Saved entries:
- - - - - - -
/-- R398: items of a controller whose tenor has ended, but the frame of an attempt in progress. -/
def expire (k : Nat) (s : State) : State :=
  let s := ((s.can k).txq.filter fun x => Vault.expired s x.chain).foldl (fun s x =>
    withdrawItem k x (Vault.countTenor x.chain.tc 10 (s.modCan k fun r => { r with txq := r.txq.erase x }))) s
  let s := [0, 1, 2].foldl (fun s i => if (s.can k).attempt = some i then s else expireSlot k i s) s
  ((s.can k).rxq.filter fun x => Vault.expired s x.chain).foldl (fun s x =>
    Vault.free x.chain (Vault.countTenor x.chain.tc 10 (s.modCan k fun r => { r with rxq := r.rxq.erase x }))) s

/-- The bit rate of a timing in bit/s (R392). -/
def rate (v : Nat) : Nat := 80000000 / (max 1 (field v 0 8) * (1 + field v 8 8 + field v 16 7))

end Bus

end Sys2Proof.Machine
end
- - - - - - -
* Directions *
Within the entries, count the lines containing the string "erase" and state nothing but the result.

* Task answer *
2